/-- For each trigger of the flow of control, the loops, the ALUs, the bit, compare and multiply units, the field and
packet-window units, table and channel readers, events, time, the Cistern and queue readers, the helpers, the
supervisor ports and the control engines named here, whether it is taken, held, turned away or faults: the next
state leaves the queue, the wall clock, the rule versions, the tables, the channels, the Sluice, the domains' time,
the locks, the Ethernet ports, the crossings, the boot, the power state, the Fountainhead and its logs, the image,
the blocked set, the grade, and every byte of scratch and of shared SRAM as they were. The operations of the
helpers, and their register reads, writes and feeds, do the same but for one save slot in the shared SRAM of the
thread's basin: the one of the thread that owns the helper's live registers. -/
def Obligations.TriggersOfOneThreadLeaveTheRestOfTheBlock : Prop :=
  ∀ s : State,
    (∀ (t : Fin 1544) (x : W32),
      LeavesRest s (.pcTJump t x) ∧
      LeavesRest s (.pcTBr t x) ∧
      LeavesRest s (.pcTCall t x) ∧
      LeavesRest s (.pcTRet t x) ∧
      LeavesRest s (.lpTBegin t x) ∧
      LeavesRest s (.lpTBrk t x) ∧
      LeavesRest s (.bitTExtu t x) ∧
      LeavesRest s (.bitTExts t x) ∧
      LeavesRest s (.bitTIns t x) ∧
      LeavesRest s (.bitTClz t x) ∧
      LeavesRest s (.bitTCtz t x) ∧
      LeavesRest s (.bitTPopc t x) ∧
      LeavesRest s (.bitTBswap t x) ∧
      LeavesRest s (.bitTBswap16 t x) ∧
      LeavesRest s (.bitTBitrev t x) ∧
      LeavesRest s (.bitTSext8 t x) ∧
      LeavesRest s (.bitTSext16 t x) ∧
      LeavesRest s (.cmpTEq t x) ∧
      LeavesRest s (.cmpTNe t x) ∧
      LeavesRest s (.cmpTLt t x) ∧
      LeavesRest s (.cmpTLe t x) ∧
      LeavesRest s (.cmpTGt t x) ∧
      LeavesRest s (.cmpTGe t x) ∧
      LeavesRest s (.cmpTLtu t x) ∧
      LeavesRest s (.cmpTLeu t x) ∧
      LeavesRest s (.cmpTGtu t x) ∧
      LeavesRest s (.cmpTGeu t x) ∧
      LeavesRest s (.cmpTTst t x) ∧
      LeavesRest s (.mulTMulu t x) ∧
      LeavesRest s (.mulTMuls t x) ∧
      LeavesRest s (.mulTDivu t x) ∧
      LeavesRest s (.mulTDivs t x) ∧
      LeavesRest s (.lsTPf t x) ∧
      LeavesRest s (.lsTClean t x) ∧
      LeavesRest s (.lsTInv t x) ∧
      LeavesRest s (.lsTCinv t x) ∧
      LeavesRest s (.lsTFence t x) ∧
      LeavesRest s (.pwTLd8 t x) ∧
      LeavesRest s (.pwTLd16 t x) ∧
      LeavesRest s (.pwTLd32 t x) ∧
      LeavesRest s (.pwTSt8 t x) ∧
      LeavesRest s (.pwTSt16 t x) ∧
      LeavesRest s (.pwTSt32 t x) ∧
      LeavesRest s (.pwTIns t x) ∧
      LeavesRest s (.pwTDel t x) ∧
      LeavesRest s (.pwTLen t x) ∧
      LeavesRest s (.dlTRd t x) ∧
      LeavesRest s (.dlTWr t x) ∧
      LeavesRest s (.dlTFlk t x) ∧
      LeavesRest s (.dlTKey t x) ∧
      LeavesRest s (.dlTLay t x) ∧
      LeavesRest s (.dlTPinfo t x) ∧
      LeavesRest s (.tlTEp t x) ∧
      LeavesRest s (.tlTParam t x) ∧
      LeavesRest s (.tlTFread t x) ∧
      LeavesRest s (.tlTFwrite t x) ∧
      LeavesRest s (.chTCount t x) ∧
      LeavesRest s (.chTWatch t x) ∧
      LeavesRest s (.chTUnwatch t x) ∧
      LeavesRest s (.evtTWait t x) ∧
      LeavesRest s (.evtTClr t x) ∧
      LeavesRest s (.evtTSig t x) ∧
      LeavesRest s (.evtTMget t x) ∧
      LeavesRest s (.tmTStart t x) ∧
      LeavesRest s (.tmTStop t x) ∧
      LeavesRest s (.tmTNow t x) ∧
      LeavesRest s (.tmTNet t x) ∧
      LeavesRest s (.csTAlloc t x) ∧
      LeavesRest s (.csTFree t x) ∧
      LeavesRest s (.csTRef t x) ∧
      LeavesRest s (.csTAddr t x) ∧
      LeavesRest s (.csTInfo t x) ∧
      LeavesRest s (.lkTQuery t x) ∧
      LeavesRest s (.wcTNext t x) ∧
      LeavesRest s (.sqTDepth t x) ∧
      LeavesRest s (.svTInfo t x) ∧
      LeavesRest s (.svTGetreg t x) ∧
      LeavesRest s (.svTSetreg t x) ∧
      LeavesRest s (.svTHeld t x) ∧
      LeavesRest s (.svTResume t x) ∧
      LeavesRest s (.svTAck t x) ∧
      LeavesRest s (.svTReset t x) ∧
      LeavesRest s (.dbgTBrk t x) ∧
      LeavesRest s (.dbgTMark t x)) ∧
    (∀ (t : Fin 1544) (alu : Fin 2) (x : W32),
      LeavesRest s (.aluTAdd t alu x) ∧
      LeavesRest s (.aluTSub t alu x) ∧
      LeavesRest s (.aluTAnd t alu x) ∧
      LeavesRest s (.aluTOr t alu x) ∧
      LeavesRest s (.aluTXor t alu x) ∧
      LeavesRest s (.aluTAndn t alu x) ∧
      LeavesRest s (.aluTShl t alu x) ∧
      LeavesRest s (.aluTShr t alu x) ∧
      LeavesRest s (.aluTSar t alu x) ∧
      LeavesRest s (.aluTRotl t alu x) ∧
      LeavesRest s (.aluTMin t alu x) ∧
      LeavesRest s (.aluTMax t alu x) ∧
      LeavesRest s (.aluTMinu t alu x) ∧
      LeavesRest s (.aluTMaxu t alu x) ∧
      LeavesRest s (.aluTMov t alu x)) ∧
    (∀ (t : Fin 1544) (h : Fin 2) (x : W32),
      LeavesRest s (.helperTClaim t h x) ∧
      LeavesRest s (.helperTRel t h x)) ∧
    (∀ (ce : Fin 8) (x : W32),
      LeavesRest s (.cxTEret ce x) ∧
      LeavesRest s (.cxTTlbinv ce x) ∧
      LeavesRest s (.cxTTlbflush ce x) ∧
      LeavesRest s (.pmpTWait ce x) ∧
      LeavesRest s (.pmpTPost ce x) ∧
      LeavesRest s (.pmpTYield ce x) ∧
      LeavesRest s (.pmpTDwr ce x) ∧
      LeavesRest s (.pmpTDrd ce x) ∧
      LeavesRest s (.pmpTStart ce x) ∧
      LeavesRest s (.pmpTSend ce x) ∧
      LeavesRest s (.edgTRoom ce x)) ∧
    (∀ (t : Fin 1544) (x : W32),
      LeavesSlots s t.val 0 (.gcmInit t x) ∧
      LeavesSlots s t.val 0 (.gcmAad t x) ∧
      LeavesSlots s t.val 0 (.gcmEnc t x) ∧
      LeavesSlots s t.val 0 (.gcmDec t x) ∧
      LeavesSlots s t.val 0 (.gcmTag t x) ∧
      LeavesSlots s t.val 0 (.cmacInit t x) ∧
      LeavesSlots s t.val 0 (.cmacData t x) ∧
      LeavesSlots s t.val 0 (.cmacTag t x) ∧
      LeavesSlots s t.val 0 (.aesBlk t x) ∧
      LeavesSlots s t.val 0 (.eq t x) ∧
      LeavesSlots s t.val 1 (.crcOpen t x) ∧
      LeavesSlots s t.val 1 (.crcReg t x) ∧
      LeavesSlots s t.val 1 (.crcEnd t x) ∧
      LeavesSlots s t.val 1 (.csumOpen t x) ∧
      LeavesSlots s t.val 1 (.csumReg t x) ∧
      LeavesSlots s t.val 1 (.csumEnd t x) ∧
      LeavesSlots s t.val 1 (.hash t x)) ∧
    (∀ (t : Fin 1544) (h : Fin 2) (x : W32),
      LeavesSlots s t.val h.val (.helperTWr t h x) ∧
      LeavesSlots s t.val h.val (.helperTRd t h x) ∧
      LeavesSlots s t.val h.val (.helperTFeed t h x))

WHAT YOU ARE ASKED TO DO> Please transcribe exactly the lines above from the line that has "LeavesRest s (.svTSetreg t x) ∧" up to and including the line that has "LeavesRest s (.aluTMinu t alu x) ∧"; no other line belongs in the answer.

RESPONSE BOX>
      LeavesRest s (.svTSetreg t x) ∧
      LeavesRest s (.svTHeld t x) ∧
      LeavesRest s (.svTResume t x) ∧
      LeavesRest s (.svTAck t x) ∧
      LeavesRest s (.svTReset t x) ∧
      LeavesRest s (.dbgTBrk t x) ∧
      LeavesRest s (.dbgTMark t x)) ∧
    (∀ (t : Fin 1544) (alu : Fin 2) (x : W32),
      LeavesRest s (.aluTAdd t alu x) ∧
      LeavesRest s (.aluTSub t alu x) ∧
      LeavesRest s (.aluTAnd t alu x) ∧
      LeavesRest s (.aluTOr t alu x) ∧
      LeavesRest s (.aluTXor t alu x) ∧
      LeavesRest s (.aluTAndn t alu x) ∧
      LeavesRest s (.aluTShl t alu x) ∧
      LeavesRest s (.aluTShr t alu x) ∧
      LeavesRest s (.aluTSar t alu x) ∧
      LeavesRest s (.aluTRotl t alu x) ∧
      LeavesRest s (.aluTMin t alu x) ∧
      LeavesRest s (.aluTMax t alu x) ∧
      LeavesRest s (.aluTMinu t alu x) ∧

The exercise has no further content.